Advertising Quotes
Top 10 Advertising Quotes
No 1 (Best
quote!)
Advertising and promotion alone will not sustain a bad product or a product that is not right for the times.
- Akio Morita (1921-1999), co-founder of Sony
(pictured right)
Scott Adams (pictured right) in The Dilbert Principle (1996)
disagrees:
Good advertising can make people buy your product even if it sucks. That’s important because it takes the
pressure off you to make great products.
No 2
Many a small thing has been made large by the right kind of advertising.
- Mark Twain (1835-1910) American writer (pictured right)
No 3
The best advertising is done by satisfied customers
- Philip Kotler , American marketing professor (pictured
right)
J.C. Penney (1875-1971), the American co-founder of
J. C. Penney department stores (pictured right), agrees:
Courteous treatment will make a customer a walking advertisement.
No 4
The medium is the message.
- Marshall McLuhan (1911–80) Canadian communications
writer (pictured right)
No 5
Half the money I spend on advertising is wasted, and the trouble is I don't know which half.
- William Lever (1851–1925) English businessman (pictured right), founder of Lever
Brothers (Unilever from 1930)
No 6
Promise, large promise, is the soul of an advertisement.

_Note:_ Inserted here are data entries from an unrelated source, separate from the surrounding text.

-- ==== Sys2Proof/Decode.lean ====
section
/-! DEFINITION. The reading of a table word. No row of spec/opcode_table.json gives bits: the commands are stimuli from
outside the device, so no word spells one (log 34). -/

namespace Sys2Proof

/-- The command that a word spells by the table's bits: none. -/
def decodeTableWord (_nbits _w : Nat) : Option Instr := none

end Sys2Proof
end

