-- ==== Sys2Proof/Machine/Tables.lean ====
section
/-! DEFINITION. Fixed tables (five cells, six lines, seven groups and sectors, twelve nodes) and the arithmetic words of
spec/00_scope.md 4.4. -/

namespace Sys2Proof.Machine

/-- Change one entry of a fixed table. -/
def updateAt {α : Type} {n : Nat} (t : Vector α n) (i : Fin n) (f : α → α) : Vector α n :=
  t.set i (f t[i])

/-- Change every entry of a fixed table, each with its number. -/
def mapTable {α β : Type} {n : Nat} (f : Fin n → α → β) (t : Vector α n) : Vector β n :=
  Vector.ofFn fun i => f i t[i]

/-- The numbers 0 to 4 of the face cells, in order. -/
def allCells : List (Fin 5) := [0, 1, 2, 3, 4]

/-- The numbers 0 to 5 of the grout lines, in order. -/
def allLines : List (Fin 6) := [0, 1, 2, 3, 4, 5]

/-- The numbers 0 to 6 of the thrust groups and sectors, in order. -/
def allGroups : List (Fin 7) := [0, 1, 2, 3, 4, 5, 6]

/-- The roles in role order: FACE 0 to GROUT5 11 (spec/08_machine_line.md, opening section). -/
def allRoles : List Role :=
  [.face, .cutter, .screw, .thrust, .erector, .belt, .grout 0, .grout 1, .grout 2, .grout 3, .grout 4, .grout 5]

/-- The number of a role (spec/08_machine_line.md, opening section). -/
def roleIndex : Role → Fin 12
  | .face => 0
  | .cutter => 1
  | .screw => 2
  | .thrust => 3
  | .erector => 4
  | .belt => 5
  | .grout l => ⟨6 + l.val, by omega⟩

/-- "Clamped to a range" of 00_scope.md 4.4, on naturals. -/
def clampNat (lo hi x : Nat) : Nat := if x < lo then lo else if hi < x then hi else x

/-- "Clamped to a range" of 00_scope.md 4.4, on integers. -/
def clampInt (lo hi x : Int) : Int := if x < lo then lo else if hi < x then hi else x

/-- A count held at its greatest value. -/
def heldAdd (top x d : Nat) : Nat := min top (x + d)

/-- "Rounded" of 00_scope.md 4.4: the nearest integer to `n / d`, an exact half away from zero. -/
def roundDiv (n : Int) (d : Nat) : Int :=
  if 0 ≤ n then Int.ofNat ((2 * n.toNat + d) / (2 * d)) else - Int.ofNat ((2 * (-n).toNat + d) / (2 * d))

/-- "Rounded up" of 00_scope.md 4.4, on naturals. -/
def ceilDiv (n d : Nat) : Nat := (n + (d - 1)) / d

/-- Insertion into a list sorted ascending by a key; entries of one key keep their order of insertion. -/
def insertByKey {α : Type} (key : α → Nat) (x : α) : List α → List α
  | [] => [x]
  | y :: ys => if key x < key y then x :: y :: ys else y :: insertByKey key x ys

/-- A list sorted ascending by a key. -/
def sortByKey {α : Type} (key : α → Nat) : List α → List α
  | [] => []
  | x :: xs => insertByKey key x (sortByKey key xs)

end Sys2Proof.Machine
end

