-- ==== Sys2Proof/Machine/ExecNodes.lean ====
section
/-! DEFINITION. The meanings of the frames of the nodes and of what else happens on the Machine Line (R133 to R136,
R139). -/

namespace Sys2Proof.Machine

/-- A whole Machine Line frame arrives behind the receiver (R133), and both arbiters choose. -/
def nodeFrameArrives (kind address sequence : Byte) (payload : List Byte) (s : State) : State :=
  settle (machineFrame { kind := kind, address := address, sequence := sequence, payload := payload } s)

/-- FACE SAMPLE (R25). -/
def execFaceSample (address sequence : Byte) (payload : List Byte) (s : State) : Host.Outcome State Fault Refusal :=
  .next (nodeFrameArrives sampleKind address sequence payload s)

/-- CUTTER SAMPLE (R47). -/
def execCutterSample (address sequence : Byte) (payload : List Byte) (s : State) : Host.Outcome State Fault Refusal :=
  .next (nodeFrameArrives sampleKind address sequence payload s)

/-- SCREW SAMPLE (R42). -/
def execScrewSample (address sequence : Byte) (payload : List Byte) (s : State) : Host.Outcome State Fault Refusal :=
  .next (nodeFrameArrives sampleKind address sequence payload s)

/-- THRUST SAMPLE (R9). -/
def execThrustSample (address sequence : Byte) (payload : List Byte) (s : State) : Host.Outcome State Fault Refusal :=
  .next (nodeFrameArrives sampleKind address sequence payload s)

/-- ERECTOR SAMPLE (R69). -/
def execErectorSample (address sequence : Byte) (payload : List Byte) (s : State) : Host.Outcome State Fault Refusal :=
  .next (nodeFrameArrives sampleKind address sequence payload s)

/-- BELT SAMPLE (R105). -/
def execBeltSample (address sequence : Byte) (payload : List Byte) (s : State) : Host.Outcome State Fault Refusal :=
  .next (nodeFrameArrives sampleKind address sequence payload s)

/-- GROUT SAMPLE (R88). -/
def execGroutSample (address sequence : Byte) (payload : List Byte) (s : State) : Host.Outcome State Fault Refusal :=
  .next (nodeFrameArrives sampleKind address sequence payload s)

/-- SEAT REPORT (R71). -/
def execSeatReport (address sequence : Byte) (payload : List Byte) (s : State) : Host.Outcome State Fault Refusal :=
  .next (nodeFrameArrives reportKind address sequence payload s)

/-- DONE REPORT (R86). -/
def execDoneReport (address sequence : Byte) (payload : List Byte) (s : State) : Host.Outcome State Fault Refusal :=
  .next (nodeFrameArrives reportKind address sequence payload s)

/-- NODE OTHER FRAME: a frame of a known address whose kind is neither sample nor report (R133, R134, 9.7). -/
def execNodeOtherFrame (kind address sequence : Byte) (payload : List Byte) (s : State) : Host.Outcome State Fault Refusal :=
  .next (nodeFrameArrives kind address sequence payload s)

/-- UNKNOWN ADDRESS FRAME (R133). -/
def execUnknownAddressFrame (kind address sequence : Byte) (payload : List Byte) (s : State) : Host.Outcome State Fault Refusal :=
  .next (nodeFrameArrives kind address sequence payload s)

/-- MACHINE RX GAP: a gap inside a frame, and the bytes that follow it (R133, R142). -/
def execMachineRxGap (after : List Byte) (s : State) : Host.Outcome State Fault Refusal :=
  .next (settle (machineBytes after (machineGap s)))

/-- MACHINE FRAME DISCARDED: the bytes of a frame that the checks discard (R133, R142). -/
def execMachineFrameDiscarded (bytes : List Byte) (s : State) : Host.Outcome State Fault Refusal :=
  .next (settle (machineBytes bytes s))

/-- MACHINE TX DONE: the transmitter comes free (R139). -/
def execMachineTxDone (s : State) : Host.Outcome State Fault Refusal := .next (settle (machineFrameEnds s))

end Sys2Proof.Machine
end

- Samuel Johnson (1709–84) English writer, pictured right
So John Lahr (1941- ), American critic, pictured
right, says:
Society drives people crazy with lust and calls it advertising.
No 7
Go to work on an egg.
(advertising slogan for the British Egg Marketing Board)
- Fay Weldon (1931- ), English writer (pictured right).
The Indian-born British writer, Salman Rushdie (1947- ) ,pictured right, coined another great
slogan for cream cakes:
Naughty but nice
No 8
Advertising may be described as the science of arresting human intelligence long enough to get money from
it.
- Stephen Leacock (1869–1944), Canadian writer, pictured right.
No 9
The hidden persuaders (book title)
- Vance Packard (1914–97), Canadian writer, pictured
right.
No 10
Never write an advertisement which you wouldn’t want your family to read.
- David Ogilvy (pictured right), Confessions of an Advertising Man (1963).